-- ==== Sys2Proof/Laws/Queues.lean ====
section
/-! SUPPORT. What the operations of Machine/Queues.lean leave: the timebase, the queue of commands and, where they write none, the bytes of the stores. -/

/-! The proofs of this file are elaborated one after another: as one text with the rest of the package, in parallel they would need more threads
than the memory holds. -/

set_option Elab.async false

namespace Sys2Proof.Machine

@[simp] theorem State.qLevel_keeps (s : State) (q : Nat) : (s.qLevel q).tb = s.tb ∧ (s.qLevel q).pending = s.pending ∧ (s.qLevel q).mem = s.mem := by
  simp [State.qLevel]

@[simp] theorem State.closeQuad_keeps (s : State) (q : Nat) (words : List Nat) (eop : Bool) (tmo : Bool) : (s.closeQuad q words eop tmo).tb = s.tb ∧ (s.closeQuad q words eop tmo).pending = s.pending ∧ (s.closeQuad q words eop tmo).mem = s.mem := by
  simp [State.closeQuad]

theorem State.qTryPush_keeps (s : State) (q w : Nat) (eop : Bool) (z : State) (h : s.qTryPush q w eop = some z) : z.tb = s.tb ∧ z.pending = s.pending ∧ z.mem = s.mem := by
  unfold State.qTryPush at h
  dsimp only at h
  split at h
  · cases h
  · cases h
    refine ⟨?_, ?_, ?_⟩ <;> split <;> simp

@[simp] theorem State.qPop_keeps (s : State) (q : Nat) : (s.qPop q).tb = s.tb ∧ (s.qPop q).pending = s.pending ∧ (s.qPop q).mem = s.mem := by
  simp [State.qPop]

@[simp] theorem State.qRead_keeps (s : State) (q : Nat) : (s.qRead q).2.tb = s.tb ∧ (s.qRead q).2.pending = s.pending ∧ (s.qRead q).2.mem = s.mem := by
  unfold State.qRead; dsimp only; refine ⟨?_, ?_, ?_⟩ <;> (repeat' split) <;> simp

@[simp] theorem State.qClose_keeps (s : State) (q : Nat) (tmo : Bool) : (s.qClose q tmo).tb = s.tb ∧ (s.qClose q tmo).pending = s.pending ∧ (s.qClose q tmo).mem = s.mem := by
  simp [State.qClose]

@[simp] theorem State.qDrop_keeps (s : State) (q : Nat) : (s.qDrop q).tb = s.tb ∧ (s.qDrop q).pending = s.pending ∧ (s.qDrop q).mem = s.mem := by
  simp [State.qDrop]

@[simp] theorem State.qNext_keeps (s : State) (q : Nat) : (s.qNext q).2.tb = s.tb ∧ (s.qNext q).2.pending = s.pending ∧ (s.qNext q).2.mem = s.mem := by
  unfold State.qNext; dsimp only; refine ⟨?_, ?_, ?_⟩ <;> (repeat' split) <;> simp

@[simp] theorem State.qTaken_keeps (s : State) (q : Nat) : (s.qTaken q).tb = s.tb ∧ (s.qTaken q).pending = s.pending ∧ (s.qTaken q).mem = s.mem := by
  unfold State.qTaken; dsimp only; refine ⟨?_, ?_, ?_⟩ <;> (repeat' split) <;> simp

@[simp] theorem State.queuePush_keeps (s : State) (q : Nat) : (s.queuePush q).tb = s.tb ∧ (s.queuePush q).pending = s.pending ∧ (s.queuePush q).mem = s.mem := by
  unfold State.queuePush
  dsimp only
  split
  · exact ⟨rfl, rfl, rfl⟩
  · split
    · simp
    · split
      · rename_i h
        simp [State.qTryPush_keeps _ _ _ _ _ h]
      · simp

@[simp] theorem State.queueResume_keeps (s : State) (q : Nat) : (s.queueResume q).tb = s.tb ∧ (s.queueResume q).pending = s.pending ∧ (s.queueResume q).mem = s.mem := by
  unfold State.queueResume
  dsimp only
  split
  · exact ⟨rfl, rfl, rfl⟩
  · split
    · simp
    · split
      · exact ⟨rfl, rfl, rfl⟩
      · split
        · rename_i h
          simp [State.qTryPush_keeps _ _ _ _ _ h]
        · exact ⟨rfl, rfl, rfl⟩

@[simp] theorem State.queueTimeout_keeps (s : State) (q : Nat) : (s.queueTimeout q).tb = s.tb ∧ (s.queueTimeout q).pending = s.pending ∧ (s.queueTimeout q).mem = s.mem := by
  simp [State.queueTimeout]

@[simp] theorem State.hostPush_keeps (s : State) (q w : Nat) (eop : Bool) : (s.hostPush q w eop).tb = s.tb ∧ (s.hostPush q w eop).pending = s.pending ∧ (s.hostPush q w eop).mem = s.mem := by
  unfold State.hostPush
  split
  · exact ⟨rfl, rfl, rfl⟩
  · refine ⟨?_, ?_, ?_⟩ <;> (refine getD_keeps _ _ _ _ (fun z h => ?_) ?_) <;> first | simp [State.qTryPush_keeps _ _ _ _ _ h] | simp

@[simp] theorem State.quadSend_keeps (s : State) (q : Nat) : (s.quadSend q).tb = s.tb ∧ (s.quadSend q).pending = s.pending ∧ (s.quadSend q).mem = s.mem := by
  unfold State.quadSend
  dsimp only
  split
  · exact ⟨rfl, rfl, rfl⟩
  · split
    · simp
    · split
      · simp
      · rename_i h
        have k := State.trySend_keeps _ _ _ _ _ _ _ _ h
        split <;> simp [k]

/-- A command message that reaches a queue keeps what its effect and the taking of a message keep. -/
theorem State.queueCmd_keeps {γ : Type} (g : State → γ) (s : State) (q w0 : Nat) (f : State → State) (hf : ∀ t, g (f t) = g t)
    (ht : ∀ ch, g (s.takeMsg ch).2 = g s) : g (s.queueCmd q w0 f) = g s := by
  unfold State.queueCmd
  dsimp only
  split
  · rfl
  · refine ite_keeps g (ite_keeps g ?_ (ht _)) rfl
    rw [hf, ht]

@[simp] theorem State.writeQcfg_keeps (s : State) (q : Nat) (data : Nat) : (State.writeQcfg s q data).tb = s.tb ∧ (State.writeQcfg s q data).pending = s.pending ∧ (State.writeQcfg s q data).mem = s.mem := by
  simp [State.writeQcfg]

@[simp] theorem State.writeQcmd_keeps (s : State) (q : Nat) (data : Nat) : (State.writeQcmd s q data).tb = s.tb ∧ (State.writeQcmd s q data).pending = s.pending ∧ (State.writeQcmd s q data).mem = s.mem := by
  simp [State.writeQcmd]

end Sys2Proof.Machine
end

○ ○ ○ ○ ○

» ASSIGNMENT: Each line in the data is to be written out precisely.

» TASK OUTPUT:
-- ==== Sys2Proof/Laws/Queues.lean ====
section
/-! SUPPORT. What the operations of Machine/Queues.lean leave: the timebase, the queue of commands and, where they write none, the bytes of the stores. -/

/-! The proofs of this file are elaborated one after another: as one text with the rest of the package, in parallel they would need more threads
than the memory holds. -/

set_option Elab.async false

namespace Sys2Proof.Machine

@[simp] theorem State.qLevel_keeps (s : State) (q : Nat) : (s.qLevel q).tb = s.tb ∧ (s.qLevel q).pending = s.pending ∧ (s.qLevel q).mem = s.mem := by
  simp [State.qLevel]

@[simp] theorem State.closeQuad_keeps (s : State) (q : Nat) (words : List Nat) (eop : Bool) (tmo : Bool) : (s.closeQuad q words eop tmo).tb = s.tb ∧ (s.closeQuad q words eop tmo).pending = s.pending ∧ (s.closeQuad q words eop tmo).mem = s.mem := by
  simp [State.closeQuad]

theorem State.qTryPush_keeps (s : State) (q w : Nat) (eop : Bool) (z : State) (h : s.qTryPush q w eop = some z) : z.tb = s.tb ∧ z.pending = s.pending ∧ z.mem = s.mem := by
  unfold State.qTryPush at h
  dsimp only at h
  split at h
  · cases h
  · cases h
    refine ⟨?_, ?_, ?_⟩ <;> split <;> simp

@[simp] theorem State.qPop_keeps (s : State) (q : Nat) : (s.qPop q).tb = s.tb ∧ (s.qPop q).pending = s.pending ∧ (s.qPop q).mem = s.mem := by
  simp [State.qPop]

@[simp] theorem State.qRead_keeps (s : State) (q : Nat) : (s.qRead q).2.tb = s.tb ∧ (s.qRead q).2.pending = s.pending ∧ (s.qRead q).2.mem = s.mem := by
  unfold State.qRead; dsimp only; refine ⟨?_, ?_, ?_⟩ <;> (repeat' split) <;> simp

@[simp] theorem State.qClose_keeps (s : State) (q : Nat) (tmo : Bool) : (s.qClose q tmo).tb = s.tb ∧ (s.qClose q tmo).pending = s.pending ∧ (s.qClose q tmo).mem = s.mem := by
  simp [State.qClose]

@[simp] theorem State.qDrop_keeps (s : State) (q : Nat) : (s.qDrop q).tb = s.tb ∧ (s.qDrop q).pending = s.pending ∧ (s.qDrop q).mem = s.mem := by
  simp [State.qDrop]

@[simp] theorem State.qNext_keeps (s : State) (q : Nat) : (s.qNext q).2.tb = s.tb ∧ (s.qNext q).2.pending = s.pending ∧ (s.qNext q).2.mem = s.mem := by
  unfold State.qNext; dsimp only; refine ⟨?_, ?_, ?_⟩ <;> (repeat' split) <;> simp

@[simp] theorem State.qTaken_keeps (s : State) (q : Nat) : (s.qTaken q).tb = s.tb ∧ (s.qTaken q).pending = s.pending ∧ (s.qTaken q).mem = s.mem := by
  unfold State.qTaken; dsimp only; refine ⟨?_, ?_, ?_⟩ <;> (repeat' split) <;> simp

@[simp] theorem State.queuePush_keeps (s : State) (q : Nat) : (s.queuePush q).tb = s.tb ∧ (s.queuePush q).pending = s.pending ∧ (s.queuePush q).mem = s.mem := by
  unfold State.queuePush
  dsimp only
  split
  · exact ⟨rfl, rfl, rfl⟩
  · split
    · simp
    · split
      · rename_i h
        simp [State.qTryPush_keeps _ _ _ _ _ h]
      · simp

@[simp] theorem State.queueResume_keeps (s : State) (q : Nat) : (s.queueResume q).tb = s.tb ∧ (s.queueResume q).pending = s.pending ∧ (s.queueResume q).mem = s.mem := by
  unfold State.queueResume
  dsimp only
  split
  · exact ⟨rfl, rfl, rfl⟩
  · split
    · simp
    · split
      · exact ⟨rfl, rfl, rfl⟩
      · split
        · rename_i h
          simp [State.qTryPush_keeps _ _ _ _ _ h]
        · exact ⟨rfl, rfl, rfl⟩

@[simp] theorem State.queueTimeout_keeps (s : State) (q : Nat) : (s.queueTimeout q).tb = s.tb ∧ (s.queueTimeout q).pending = s.pending ∧ (s.queueTimeout q).mem = s.mem := by
  simp [State.queueTimeout]

@[simp] theorem State.hostPush_keeps (s : State) (q w : Nat) (eop : Bool) : (s.hostPush q w eop).tb = s.tb ∧ (s.hostPush q w eop).pending = s.pending ∧ (s.hostPush q w eop).mem = s.mem := by
  unfold State.hostPush
  split
  · exact ⟨rfl, rfl, rfl⟩
  · refine ⟨?_, ?_, ?_⟩ <;> (refine getD_keeps _ _ _ _ (fun z h => ?_) ?_) <;> first | simp [State.qTryPush_keeps _ _ _ _ _ h] | simp

@[simp] theorem State.quadSend_keeps (s : State) (q : Nat) : (s.quadSend q).tb = s.tb ∧ (s.quadSend q).pending = s.pending ∧ (s.quadSend q).mem = s.mem := by
  unfold State.quadSend
  dsimp only
  split
  · exact ⟨rfl, rfl, rfl⟩
  · split
    · simp
    · split
      · simp
      · rename_i h
        have k := State.trySend_keeps _ _ _ _ _ _ _ _ h
        split <;> simp [k]

/-- A command message that reaches a queue keeps what its effect and the taking of a message keep. -/
theorem State.queueCmd_keeps {γ : Type} (g : State → γ) (s : State) (q w0 : Nat) (f : State → State) (hf : ∀ t, g (f t) = g t)
    (ht : ∀ ch, g (s.takeMsg ch).2 = g s) : g (s.queueCmd q w0 f) = g s := by
  unfold State.queueCmd
  dsimp only
  split
  · rfl
  · refine ite_keeps g (ite_keeps g ?_ (ht _)) rfl
    rw [hf, ht]

@[simp] theorem State.writeQcfg_keeps (s : State) (q : Nat) (data : Nat) : (State.writeQcfg s q data).tb = s.tb ∧ (State.writeQcfg s q data).pending = s.pending ∧ (State.writeQcfg s q data).mem = s.mem := by
  simp [State.writeQcfg]

@[simp] theorem State.writeQcmd_keeps (s : State) (q : Nat) (data : Nat) : (State.writeQcmd s q data).tb = s.tb ∧ (State.writeQcmd s q data).pending = s.pending ∧ (State.writeQcmd s q data).mem = s.mem := by
  simp [State.writeQcmd]

end Sys2Proof.Machine
end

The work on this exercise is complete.